With regard to data analysis component, before have been carried out describe in detail, also of course be applied to determine embryonic gene group The system of middle presumptive area nucleotide sequence.Repeat no more.
Thus, using the system, presumptive area nucleic acid in foregoing determination embryonic gene group can effectively be implemented The method of sequence, can for example, by Hui Te than algorithm (Viterbi algorithm), by hidden Markov model, it is determined that The base information of specific region in embryonic gene group, thus, it is possible to effectively be implanted into the hereditary information of embryonic gene group Front detection.
Additionally, embodiments in accordance with the present invention, presumptive area is the known site that there is genetic polymorphism, and genetic polymorphism Property is at least one selected from single nucleotide polymorphism and STR.
For the purpose of this specification, " computer-readable medium " can any can be included, store, communicate, propagate or pass The dress that defeated program is used for instruction execution system, device or equipment or with reference to these instruction execution systems, device or equipment Put.The more specifically example (non-exhaustive list) of computer-readable medium includes following:With the electricity that one or more are connected up Connecting portion (electronic installation), portable computer diskette box (magnetic device), random access memory (RAM), read only memory (ROM), erasable edit read-only storage (EPROM or flash memory), fiber device, and portable optic disk is read-only deposits Reservoir (CDROM).In addition, computer-readable medium can even is that the paper that can thereon print described program or other are suitable Medium, because for example can then enter edlin, interpretation or if necessary with it by carrying out optical scanning to paper or other media His suitable method is processed to electronically obtain described program, in being then stored in computer storage.
It should be appreciated that each several part of the present invention can be realized with hardware, software, firmware or combinations thereof.Above-mentioned In embodiment, the software that multiple steps or method can in memory and by suitable instruction execution system be performed with storage Or firmware is realizing.For example, if realized with hardware, and in another embodiment, can be with well known in the art Any one of row technology or their combination are realizing:With for realizing the logic gates of logic function to data signal Discrete logic, the special IC with suitable combinational logic gate circuit, programmable gate array (PGA), scene Programmable gate array (FPGA) etc..

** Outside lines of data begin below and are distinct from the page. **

-- ==== Sys2Proof/Machine/SiteFrames.lean ====
section
/-! DEFINITION. The site-link unit's handling of frames: ACK, NAK, READING and STATE (R174 to R177), resynchronisation
(R179), changeover (R180), telemetry and fold-back (R181 to R183), timeouts (R176), and the assembly of frames (R168). -/

namespace Sys2Proof.Machine

/-! ### ACK and NAK -/

/-- An ACK handled (R174, R180): one that does not answer a SET of its parameter in flight is ignored (R168), also where
its parameter's record is UNCONFIRMED, which R176 has an ACK settle (DEDUCED, log entry 72). -/
def State.handleAck (s : State) (sequence param value : Nat) : State :=
  match s.inFlight? sequence with
  | none => s
  | some e => match e.target with
    | .poll _ => s
    | .set p sent power =>
      if readParam param = some p then
        let t := ((s.dropInFlight sequence).takeApplied p value power).settleAck p sent value power
        if p = .txSelect then (t.startChangeover value).retestPower else t
      else s

/-- The reason of a NAK; one outside 1..3 is taken as BUSY (R206). -/
def nakReason : Nat → SiteRefusal
  | 1 => .range
  | 2 => .interlock
  | _ => .busy

/-- A NAK handled (R175). -/
def State.handleNak (s : State) (sequence reason : Nat) : State :=
  match s.inFlight? sequence with
  | none => s
  | some e => match e.target with
    | .poll _ => s.dropInFlight sequence
    | .set p sent _ =>
      let t := (s.dropInFlight sequence).siteRefused p (nakReason reason)
      if (t.param p).desired = some sent then t.putParam p { t.param p with state := .refused } else t.resend p

/-! ### Readings and fold-back -/

/-- The value of a channel's code (R181). -/
def readingValue (c : Fin 8) (code : Nat) : Int :=
  match c with
  | 0 => (code * 1250 / 65535 : Nat)
  | 1 => (code * 125 / 65535 : Nat)
  | 2 => (code * 1500 / 65535 : Nat)
  | 3 => (code * 600 / 65535 : Nat)
  | 4 => ((code * 100 / 65535 : Nat) : Int) - 100
  | 5 => if 32768 ≤ code then 1 else 0
  | 6 => if 32768 ≤ code then 1 else 0
  | 7 => code

/-- The state with a reading record written. -/
def State.putReading (s : State) (c : Fin 8) (r : Reading) : State :=
  { s with site := { s.site with readings := s.site.readings.set c r } }

/-- The outcome of the fold-back test; none where it is not made (R183). -/
def State.foldTest (s : State) : Option Bool :=
  let f := s.site.readings[(0 : Fin 8)]
  let r := s.site.readings[(1 : Fin 8)]
  match f.state, r.state, f.value, r.value, f.takenAt, r.takenAt with
  | .valid, .valid, some fwd, some refl, some a, some b =>
    if a - b ≤ 2000 ∧ b - a ≤ 2000 then some (decide (fwd * s.site.foldLimit < refl * 100)) else none
  | _, _, _, _, _, _ => none

/-- The unit folds back (R183): POWER's desired value is halved down to 10 W, or CARRIER goes OFF. The table is
filled at the end of the frame that brought the reading (R179, step 5). -/
def State.foldBack (s : State) : State :=
  let t := { s with site := { s.site with foldActive := true, strikes := 0 } }
  match (s.param .power).desired with
  | some v =>
    if 10 < v then
      (t.desire .power (max (v / 2) 10)).raise .foldback (some (.foldback (some (max (v / 2) 10))))
    else (t.desire .carrier 0).raise .foldback (some (.foldback none))
  | none => (t.desire .carrier 0).raise .foldback (some (.foldback none))

/-- The fold-back test made at a reading of FWD_POWER or REFL_POWER (R183). -/
def State.foldCheck (s : State) : State :=
  match s.foldTest with
  | none => s
  | some false => { s with site := { s.site with strikes := 0 } }
  | some true => if s.site.strikes = 0 then { s with site := { s.site with strikes := 1 } } else s.foldBack

/-- A READING handled (R181 to R183). -/
def State.handleReading (s : State) (sequence channel code : Nat) : State :=
  match s.inFlight? sequence with
  | none => s
  | some e => match e.target with
    | .set _ _ _ => s
    | .poll c =>
      if readIndex 8 channel = some c then
        let t := (s.dropInFlight sequence).putReading c
          { state := .valid, value := some (readingValue c code), takenAt := some s.clock.mono }
        if c.val ≤ 1 then t.foldCheck else t
      else s

/-! ### STATE -/

/-- A two-valued STATE field; outside 0..1 it is unknown (R206). -/
def twoValued (v : Nat) : Option Nat := if v ≤ 1 then some v else none

/-- A confirmed value written from the site's own report, and the record acting on it (R177). -/
def State.reportParam (s : State) (p : Param) (v : Option Nat) : State :=
  let t := (s.putConfirmed p v).actOnReport p
  if p = .txSelect then t.retestPower else t

/-- The three confirmed values that a STATE frame writes (R177). -/
def State.writeReport (s : State) (r : SiteReport) : State :=
  ((s.reportParam .txSelect r.active).reportParam .carrier (some (if r.carrierUp then 1 else 0))).reportParam
    .siteAudio r.audio

/-- A STATE frame handled (R177, R180): while a changeover is in progress it writes SITE_AUDIO alone, and one that shows
the target with carrier up completes the changeover first. -/
def State.handleState (s : State) (active carrier audio fallback : Nat) : State :=
  let r : SiteReport :=
    { active := twoValued active, carrierUp := decide (carrier ≠ 0), audio := twoValued audio,
      fallback := decide (fallback ≠ 0), takenAt := s.clock.mono }
  let t := { s with site := { s.site with report := some r, reportSinceReset := true } }
  match s.site.changeover with
  | none => t.writeReport r
  | some c =>
    if r.active = some c.target ∧ r.carrierUp = true then
      { t with site := { t.site with
          changeover := none, lastChangeover := some (s.clock.mono - c.startedAt) } }.writeReport r
    else
      { t with site := { t.site with changeover := some { c with seen := true } } }.reportParam .siteAudio r.audio

/-- A changeover that fails (R180). -/
def State.failChangeover (s : State) (c : Changeover) : State :=
  let t := { s with site := { s.site with changeover := none } }.raise .changeoverFailed
    (some (.changeoverFailed c.target))
  let last := if c.seen then s.site.report else none
  let t := t.putParam .txSelect { t.param .txSelect with
    state := .refused, refusal := some .changeover, retryAt := none, confirmed := last.bind SiteReport.active }
  let t := t.putConfirmed .carrier (last.map fun r => if r.carrierUp then 1 else 0)
  ((t.actOnReport .carrier).retestPower).fillTable

/-! ### Valid frames and the link (R168, R178, R179) -/

/-- Every UNCONFIRMED record becomes DIRTY and its retry timer stops (R179, step 3). -/
def State.retryUnconfirmed (s : State) : State :=
  allParams.foldl (fun t p =>
    if (t.param p).state = .unconfirmed then t.putParam p { t.param p with state := .dirty, retryAt := none } else t) s

/-- A valid frame taken and handled as its kind requires (R168, R178, R179): the silence timer restarts, the link is UP,
a link that was LOST is resynchronised, a link that was not UP is told to the scheduler, and the table is filled. In
DEGRADED the order of R179's steps is taken (DEDUCED, log entry 58). -/
def State.validFrame (s : State) (handle : State → State) : Option State :=
  let now := s.clock.mono
  let t := handle { s with site := { s.site with silenceFrom := some now, lastValidAt := some now, link := .up } }
  let told := match s.site.link with
    | .up => some t
    | .degraded => t.linkUp
    | .lost => t.retryUnconfirmed.linkUp
  told.map State.fillTable

/-- A site frame taken as its kind requires. -/
def State.takeSiteFrame (s : State) : Instr → Option State
  | .ack sequence param value => s.validFrame fun t => t.handleAck sequence param value
  | .nak sequence reason => s.validFrame fun t => t.handleNak sequence reason
  | .reading sequence channel code => s.validFrame fun t => t.handleReading sequence channel code
  | .siteState active carrier audio fallback => s.validFrame fun t => t.handleState active carrier audio fallback
  | _ => some s

/-! ### The assembly of frames (R168) -/

/-- The state with the frame being received on the site port written. -/
def State.putSiteOpen (s : State) (f : Option OpenFrame) : State := { s with site := { s.site with opened := f } }

/-- A frame abandoned: it is discarded and the site discard count rises, up to 65,535 (R168). -/
def State.abandonSite (s : State) : State :=
  { s with site := { s.site with opened := none, discards := countUp 65535 s.site.discards } }

/-- The progress of a site frame's bytes, its start byte first (R168, R199, R205). -/
def siteProgress (bytes : List Byte) : FrameProgress :=
  match bytes with
  | _ :: kind :: rest =>
    match siteLength kind.toNat with
    | none => .abandoned
    | some n =>
      match rest with
      | sequence :: len :: body =>
        if len.toNat ≠ n then .abandoned
        else if body.length < n + 2 then .more
        else if beNat (body.drop n) = crc (kind :: sequence :: len :: body.take n) then
          .complete (decodeSite kind.toNat sequence.toNat (body.take n))
        else .abandoned
      | _ => .more
  | _ => .more

/-- A byte with no frame open: a start byte opens one, any other is dropped (R168). -/
def State.siteStart (s : State) (b : Byte) : State :=
  if b = 0xC3#8 then s.putSiteOpen (some { bytes := [b], lastAt := s.clock.mono }) else s

/-- One byte received on the site port (R168). -/
def State.siteByte (b : Byte) (s : State) : Option State :=
  match s.site.opened with
  | none => some (s.siteStart b)
  | some f =>
    if f.gapped s.clock.mono then some (s.abandonSite.siteStart b)
    else
      match siteProgress (f.bytes ++ [b]) with
      | .more => some (s.putSiteOpen (some { bytes := f.bytes ++ [b], lastAt := s.clock.mono }))
      | .abandoned => some s.abandonSite
      | .complete (some i) => (s.putSiteOpen none).takeSiteFrame i
      | .complete none => some s.abandonSite

/-! ### Timeouts and the outgoing queue (R169, R173, R176) -/

/-- The frame of an entry in flight, with its own sequence and content (R176). -/
def InFlight.frame (e : InFlight) : SiteFrame :=
  match e.target with
  | .set p v none => .set e.sequence p v
  | .set p _ (some (code, _)) => .set e.sequence p code
  | .poll c => .poll e.sequence c

/-- Whether a frame is answered, so that its entry in flight takes a send time (R169, R173). -/
def SiteFrame.answered : SiteFrame → Bool
  | .set _ _ _ => true
  | .poll _ _ => true
  | .keep _ _ _ => false

/-- The last byte of the frame at the head of the outgoing queue has left: the port has sent that frame's bytes, and its
entry in flight takes the send time (R169, R173, R205). -/
def State.siteSent (s : State) : State :=
  match s.site.outgoing with
  | [] => s
  | f :: rest =>
    { s with site := { s.site with
        outgoing := rest
        lastSent := f.bytes
        inFlight := s.site.inFlight.map fun e =>
          if f.answered ∧ e.sequence = f.sequence ∧ e.sentAt = none then { e with sentAt := some s.clock.mono }
          else e } }

/-- An entry whose acknowledgement timeout has expired with tries below 3 is sent again (R176). -/
def State.sendAgain (s : State) (e : InFlight) : State :=
  { s with site := { s.site with
      outgoing := s.site.outgoing ++ [e.frame]
      inFlight := s.site.inFlight.map fun x =>
        if x.sequence = e.sequence then { x with tries := x.tries + 1, sentAt := none } else x } }

/-- An entry given up at its third timeout (R176). -/
def State.giveUp (s : State) (e : InFlight) : State :=
  let t := s.dropInFlight e.sequence
  match e.target with
  | .poll c => t.putReading c { t.site.readings[c] with state := .none }
  | .set p sent _ =>
    let u := t.raise .setUnconfirmed (some (.setUnconfirmed p))
    if (u.param p).desired = some sent then
      u.putParam p { u.param p with state := .unconfirmed, retryAt := some (u.clock.mono + 30000) }
    else u.resend p

/-- Whether an entry's acknowledgement timeout has come (R176). -/
def InFlight.timedOut (e : InFlight) (now : Nat) : Bool :=
  match e.sentAt with
  | some t => decide (t + 400 ≤ now)
  | none => false

/-- The next channel in the table's order after the last one made due (R181). -/
def Site.nextChannel (x : Site) : Fin 8 :=
  match x.lastChannel with
  | none => 0
  | some c => c + 1

/-- A KEEP produced (R169). -/
def State.sendKeep (s : State) : State :=
  let present := decide (s.bus.monitor.state = .sound) || decide (s.bus.monitor.state = .quiet)
  s.produce fun n => .keep n s.alertOnAir present

end Sys2Proof.Machine
end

Those skilled in the art are appreciated that to realize all or part of step that above-described embodiment method is carried Suddenly the hardware that can be by program to instruct correlation is completed, and described program can be stored in a kind of computer-readable storage medium In matter, the program upon execution, including one or a combination set of the step of embodiment of the method.
Additionally, each functional unit in each embodiment of the invention can be integrated in a processing module, it is also possible to It is that unit is individually physically present, it is also possible to which two or more units are integrated in a module.Above-mentioned integrated mould Block both can be realized in the form of hardware, it would however also be possible to employ the form of software function module is realized.The integrated module is such as Fruit is realized and as independent production marketing or when using using in the form of software function module, it is also possible to be stored in a computer In read/write memory medium.
The solution of the present invention is explained below in conjunction with embodiment.It will be understood to those of skill in the art that following Embodiment is merely to illustrate the present invention, and should not be taken as limiting the scope of the invention.Unreceipted particular technique or bar in embodiment Part, (for example write with reference to J. Pehanorm Brookers etc., Huang Peitang etc. is translated according to the technology or condition described by document in the art 's《Molecular Cloning:A Laboratory guide》, the third edition, Science Press) or carry out according to product description.Agents useful for same or instrument Unreceipted production firm person, be can pass through city available from conventional products, for example can purchase from Illumina companies.
Conventional method:
With reference to Fig. 1, the key step of the embodiment of the present invention includes:
1) unicellular or few cells sample, the 3rd day spilting of an egg glomus cell or blastaea trophoblastic cell biopsy in the 5th day are obtained Sampling, or germ cell sampling, or other unicellular or few cells samplings.
2) unicellular or few cells sample carries out whole genome amplification, and amplified production DNA is according to new-generation sequencing platform Require to build library, and be sequenced.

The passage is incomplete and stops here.